# Valve won't close



## molarface (Jul 28, 2020)

Have been dealing with a nightmare concerning sprinkler system for months. Thought it was done with, but nooooooo.

I have a valve that will not close, runs whenever master valve is opened. Worked last season however since then I have
1) replaced all underground wiring, 
2)repaired multiple areas damaged by trenching to replace gas line, 
3)repaired the inlet line upstream from this valve after it was severed and filled with concrete while placing a fence post. This required tunneling 2 feet under a patio.
4)opened the valve, cleaned it, (no debris found other than a fine white residue which was undoubtedly concrete), checked the diaphragm and solenoid.

Every thing seems to be as it should except it won't shut off. Normally, I would just replace the valve and see if that would not work, but when the valve was placed way back in the 80's it must have seemed like a nice location, so nice that a shrub and several tree form crepe myrtles were placed close by. As it turns out, too close. Now I have several 3 inch branches a foot over the top and a maze of roots that would challenge Paul Bunyan and his ax.

Internet searching of images yeilds that the valve in question is an Irritrol.
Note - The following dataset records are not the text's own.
-- ==== Sys2Proof/Machine/Regs.lean ====
section
/-! DEFINITION. The register map: every 32-bit register the register tables of the spec describe, its window, offset,
array strides, what resets it, its reset value and its access masks, and every field of every register.
Written from the register tables of the chapters (files 00 to 18; access codes R10, windows R22). A reset column that
names no number (stored, fused, image, sealed, strap, random, firmware, selector, variant) reads 0 here: log entry 3. -/

namespace Sys2Proof.Machine

/-- Every register name of the register tables. A 64-bit pair is its LO and its HI half. -/
inductive Reg where
  | SYS_FEAT0
  | SYS_FEAT1
  | SYS_CTL
  | SYS_STAT
  | SYS_STROKE_CFG
  | SYS_STROKE_STAT
  | SYS_STROKE_CNT_LO
  | SYS_STROKE_CNT_HI
  | SYS_OVR_SUM
  | SYS_REGION_STAT
  | SYS_REGION_FAULT
  | SYS_BUSERR_ADDR_LO
  | SYS_BUSERR_ADDR_HI
  | SYS_BUSERR_INFO
  | JNY_CMD
  | JNY_STAGE_ADDR_LO
  | JNY_STAGE_ADDR_HI
  | JNY_STAGE_LEN
  | JNY_APPLY_HEAT_LO
  | JNY_APPLY_HEAT_HI
  | JNY_TIMEOUT
  | JNY_STAT
  | JNY_BANK
  | JNY_ERR
  | JNY_ACTIVE_SERIAL
  | JNY_FLOOR
  | JNY_ACTIVE_ID_LO
  | JNY_ACTIVE_ID_HI
  | ACQ_STAT
  | ACQ_SOFT_TRIG
  | ACQ_SEQ_RESTART
  | ACQ_CNV_CFG
  | ACQ_CNV_STAT
  | ACQ_CHK_CFG
  | ACQ_CHK_STAT
  | ACQ_MOD_CFG
  | ACQ_MOD_DATA
  | ACQ_SEQ_STAT
  | FRG_CTL
  | FRG_STAT
  | FRG_PH_DROP0
  | FRG_PH_DROP1
  | FRG_PH_DROP2
  | FRG_BAL_CFG
  | FRG_BAY_CFG
  | FRG_BAY_SHED
  | FRG_BAY_REF
  | FRG_BAY_CTL
  | FRG_BAY_STAT
  | FRG_BAY_AUX
  | FRG_PH_CFG
  | FRG_PH_TIM
  | FRG_PH_TRIM
  | FRG_PH_STAT
  | FRG_PH_DAC
  | FRG_PH_TEMP
  | FRG_FLD
  | CLF_STOP0
  | CLF_STOP1
  | CLF_ENG_CTL
  | CLF_ENG_STAT
  | CLF_ENG_FLAGS
  | CLF_ENG_CYC
  | CLF_ENG_PEAK
  | CLF_ENG_PC
  | CLF_FE_STAT
  | CLF_RES_LO
  | CLF_RES_HI
  | TRS_CTL
  | TRS_STAT
  | TRS_CFG
  | TRS_GRID_CFG
  | TRS_GRID_FW
  | TRS_GRID_STAT
  | TRS_BAT_SP
  | TRS_COMMIT_HEAT_LO
  | TRS_COMMIT_HEAT_HI
  | TRS_RB_CNT
  | TRS_LAST_EVENT
  | TRS_OUT_DEM_LO
  | TRS_OUT_DEM_HI
  | TRS_OUT_STAT
  | TRS_BAY_STAT
  | TRS_XP_STAT
  | TRS_PEER_STAT
  | BLW_CTL
  | BLW_STAT
  | BLW_DIE_CFG
  | BLW_DIE_STAT
  | BLW_DIE_TEMP
  | BLW_CBL_STAT
  | BLW_OUT_LIM
  | BLW_FCST
  | ASY_STAT
  | ASY_LMC_LO
  | ASY_LMC_HI
  | ASY_DRIFT
  | ASY_SEAL_CNT
  | ASY_LEGAL_VER
  | ASY_LEGAL_CRC
  | ASY_CHK
  | ASY_MBX_ADDR_LO
  | ASY_MBX_ADDR_HI
  | ASY_MBX_LEN
  | ASY_MBX_CMD
  | ASY_MBX_STAT
  | ASY_PT_CFG
  | ASY_PT_RCBL
  | ASY_PT_START
  | ASY_CH_GAIN
  | ASY_CH_OFS
  | ASY_CH_PHC
  | ASY_PT_STAT
  | ASY_TPO_CFG
  | ASY_TPO_STAT
  | ASY_PQ_CFG_LO
  | ASY_PQ_CFG_HI
  | ASY_PQ_STAT
  | ASY_CH_RMS
  | ASY_ACC_LO
  | ASY_ACC_HI
  | ASY_HMK_STAT
  | ASY_RSEQ_LO
  | ASY_RSEQ_HI
  | ASY_INT_CFG
  | ASY_INT_ANCHOR_LO
  | ASY_INT_ANCHOR_HI
  | ASY_WALL_LO
  | ASY_WALL_HI
  | ASY_TARIFF
  | ASY_CREDIT_LO
  | ASY_CREDIT_HI
  | ASY_PREPAY_STAT
  | ASY_PT_PFS
  | ASY_TREG_LO
  | ASY_TREG_HI
  | MRT_STAT
  | MRT_TABLE_CNT
  | MRT_OUT_REQ
  | MRT_BRK_REQ
  | MRT_UNLOCK_REQ
  | MRT_CMD
  | MRT_SF_STAT
  | MRT_IN_STAT
  | MRT_OUT_STAT
  | MRT_BRK_STAT
  | MRT_CONN_STAT
  | MRT_CONN_ERR
  | PEG_CTL
  | PEG_CMD
  | PEG_ROLE
  | PEG_ROLE_CNT
  | PEG_STAT
  | PEG_LOCK
  | PEG_HEAT_OFS_LO
  | PEG_HEAT_OFS_HI
  | PEG_MIRROR
  | PEG_SYNC_TIME
  | PEG_WDOG
  | PEG_EVENT
  | PEG_PDO
  | NET_PTP_STAT
  | NET_PTP_AT_MARKER_LO
  | NET_PTP_AT_MARKER_HI
  | NET_EXI_STAT
  | NET_VIOL_CNT
  | NET_PORT_STAT
  | NET_SESS_CFG
  | NET_SESS_STAT
  | NET_SLOT_STAT
  | PNT_STAT
  | PNT_HOST_WR_ID
  | PNT_HOST_WR_LO
  | PNT_HOST_WR_HI
  | PNT_RING_CFG
  | PNT_RING_PROD
  | PNT_RING_CONS
  | PNT_RING_STAT
  | PNT_RING_BASE_LO
  | PNT_RING_BASE_HI
  | CAN_STAT
  | CAN_CFG
  | CAN_NBT
  | CAN_DBT
  | CAN_TT_CFG
  | CAN_TT_CYC
  | CAN_CTL
  | CAN_TX_CANCEL
  | CAN_ERR
  | CAN_CNT
  | CAN_TT_STAT
  | CAN_TX_STAT
  | FDL_CTL
  | FDL_STAT
  | FDL_CFG
  | FDL_BAND_CFG
  | FDL_BAND_STAT
  | FDL_CURT
  | FDL_CURT_LIMIT
  | FDL_CURT_CTR
  | FDL_NODE_STAT
  | EMB_CTL
  | EMB_STAT
  | EMB_HEAD_DIS
  | EMB_HEAD_CHG
  | EMB_STR_STAT
  | EMB_STR_SOC
  | EMB_STR_CAP
  | EMB_STR_LEARN
  | EMB_Q_LO
  | EMB_Q_HI
  | CFR_STAT
  | CFR_LC_STATE
  | CFR_ROT_CNT
  | CFR_NONCE
  | CFR_DBG_STAT
  | CFR_DBG_CTL
  | CFR_CH_ADDR_LO
  | CFR_CH_ADDR_HI
  | CFR_CH_LEN
  | CFR_CH_CMD
  | CFR_CH_STAT
  | CFR_SLOT_ATTR_LO
  | CFR_SLOT_ATTR_HI
  | CFR_SLOT_GEN
  | CFR_SLOT_STAT
  | CFR_SLOT_PGEN
  | SCB_CTL
  | SCB_CFG
  | SCB_STAT
  | SCB_TAG_CFG
  | SCB_BW_LO
  | SCB_BW_HI
  | SCB_CNT_LO
  | SCB_CNT_HI
  | PWR_STAT
  | PWR_RST_CAUSE
  | PWR_RST_CNT
  | PWR_CTL
  | PWR_PF_STAT
  | PWR_VMON
  deriving DecidableEq, Repr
Looks like this:



I have a few questions,
1) The area in red, does this denote a solid piece? I have nothing there but air.
2) I emailed my sprinkler guy, he suggests that a washer (?) might be clogging the tube in green. I have tried several wires but can't work past that right angle bend.
3) The spring, after removing the cap and internals I was inspecting the inside of the box for lost pieces and found a spring identical to #7. Clean and shiny so I feel it must have come from inside.It really fits only where the other spring fits so I doubled them up and reassembled the valve, no change.

Before I order a complete valve and start swapping parts I thought I would ask if anyone here had an idea.
Thanks


----------



## jht3 (Jul 27, 2018)

order a complete valve and replace everything but the body.

i had a few valves that were acting up like yours, including my master valve. all internal parts looked ok and cleaned up nice, but they still leaked. one was an irritrol jar top and two were toro. both work perfectly now.

as for that green tube, maybe a shot of compressed air to ensure it is clear?


----------



## molarface (Jul 28, 2020)

Thanks. Yes, I thought that would be the route I would have to go. Just like to have a hole or crack to point to!
Good idea about the air, I was squirting water in it from a syringe but no pressure at all. Air it is.


----------